The first model predicts the output slot labels independently by employing three independent classifiers (see Section~\ref{sec:indep}).
The second model uses a decoder in order to predict values one after the other from the $h_{T}$ (see Section~\ref{sec:encdec}).
% We also experimented with single classifier which predicts the labels jointly (see Figure~\ref{fig_encjoint}, but it suffers from data sparsity of the predicted tuples, so we focused only on the independent label prediction and encoder-decoder models.

The models were implemented using the~TensorFlow~\cite{abaditensorflow} framework. 

\begin{figure}
\vspace{-0.80em}
\begin{center}
\includegraphics[height=9em]{encoder_joint}
\caption{The joint label predictions using RNN from last hidden state $h_T$. The $h_T$ represents the whole dialog history of $T$ words.

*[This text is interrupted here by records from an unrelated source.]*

-- ==== Sys2Proof/Machine/Operands.lean ====
section
/-! DEFINITION. Widths as numbers and the data operand of COMPUTE: how a byte sequence is cut into
little-endian units (00_scope.md R5, R6, R11; 20_memory.md R36 to R38; 40_engine.md R69). -/

namespace Sys2Proof.Machine

/-- The width `w` in bits (R5). -/
def bits : Width → Nat
  | .w8 => 8
  | .w16 => 16
  | .w32 => 32

/-- The unit size `U(w)` in bytes (R6). -/
def unitBytes : Width → Nat
  | .w8 => 1
  | .w16 => 2
  | .w32 => 4

/-- `MASK(w) = 2^w - 1` (R11). -/
def mask (w : Width) : Word := BitVec.ofNat 32 (2 ^ bits w - 1)

/-- The word count: whole units only, `floor(len(d) / U(w))` (R36, R38). -/
def unitCount (w : Width) (d : List Byte) : Nat := d.length / unitBytes w

/-- `DataUnit(d, k, w)`: the `U(w)` bytes from offset `U(w)*k`, the first in bits 7:0 (R37). For `k` below the
unit count every byte exists; the 0 for an absent byte is never reached (log entry 12). -/
def dataUnit (d : List Byte) (k : Nat) (w : Width) : Word :=
  (List.range (unitBytes w)).foldl
    (fun u j => u ||| ((d.getD (unitBytes w * k + j) 0#8).setWidth 32 <<< (8 * j))) 0#32

/-- `REFLECT(v, n)`: the `n`-bit value whose bit `n-1-i` is bit `i` of `v` (40_engine.md R67). -/
def reflect (v : Word) (n : Nat) : Word :=
  (List.range n).foldl (fun r i => if v.getLsbD i then r ||| (1#32 <<< (n - 1 - i)) else r) 0#32

/-- The unit as it enters the divider: reflected over its full width when `reflect_in` is set (R69). -/
def inputUnit (p : Params) (w : Width) (u : Word) : Word :=
  if p.reflectIn then reflect u (bits w) else u

end Sys2Proof.Machine
end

The RNN takes as input for each word $i$ an embedding and binary features concatenated to~vector~$X_{i}$.}
\end{center}
\vspace{-0.70em}
\label{fig:encjoint}
\end{figure}

\subsection{Independent classifiers for each label}
\label{sec:indep}
The independent model (see Figure~\ref{fig:encind}) consists of three models which predict $food$, $area$ and $price range$ based on the last hidden state $h_{T}$ independently.
The~independent slot prediction that uses one classifier per slot is straightforward to implement, but the model introduces an unrealistic assumption of uncorrelated slot properties.
In case of DSTC2 and the Cambridge restaurant domain, it is hard to believe that, e.g., the slots $area$ and $price range$ are not correlated.

We also experimented with a~single classifier which predicts the labels jointly (see Figure~\ref{fig:encjoint}) but it suffers from data sparsity of the predicted tuples, so we focused only on the independent label prediction and encoder-decoder models.

\begin{figure}
\begin{center}
\includegraphics[height=9.5em]{encoder}
\caption{The RNN encodes the word history into dialogue state $h_T$ and predicts slot values independently.}
\end{center}
\vspace{-0.80em}
\label{fig:encind}
\end{figure}

\subsection{Encoder-decoder framework}
\label{sec:encdec}
We cast the slot predictions problem as a sequence-to-sequence predictions task and we use a~encoder-decoder model with attention~\cite{bahdanau2014neural} to learn this representation together with slot predictions (see Figure~\ref{fig:encdec}).
To our knowledge, we are the~first who used this model for dialogue state tracking.
The model is successfully used in machine translation where it is able to handle long sequences with good accuracy~\cite{bahdanau2014neural}.
In DST, it captures correlation between the decoded slots easily. 
By introducing the encoder-decoder architecture, we aim to overcome the data sparsity problem and the~incorrect independence assumptions.

We employ the encoder RNN cell that captures the history of the~dialogue which is represented as a~sequence of words from the~user and the~system.
The words are fed to the encoder as they appear in the dialogue - turn by turn - where the user and the system responses switch regularly.
The encoder updates its internal state $h_T$ after each processed word.
The RNN decoder model is used when the system needs to generate its output, in our case it is at the end of the user response.
The decoder generates arbitrary length sequences of words given the encoded state $h_T$ step by step.
In each step, an output word and a~new hidden state $h_{T+1}$ is generated.
The generation process is finished when a special token End of Sequence (EOS) is decoded.
This mechanism allows the model to terminate the output sequence.
The attention part of model is used at decoding time for weighting the importance of the history. 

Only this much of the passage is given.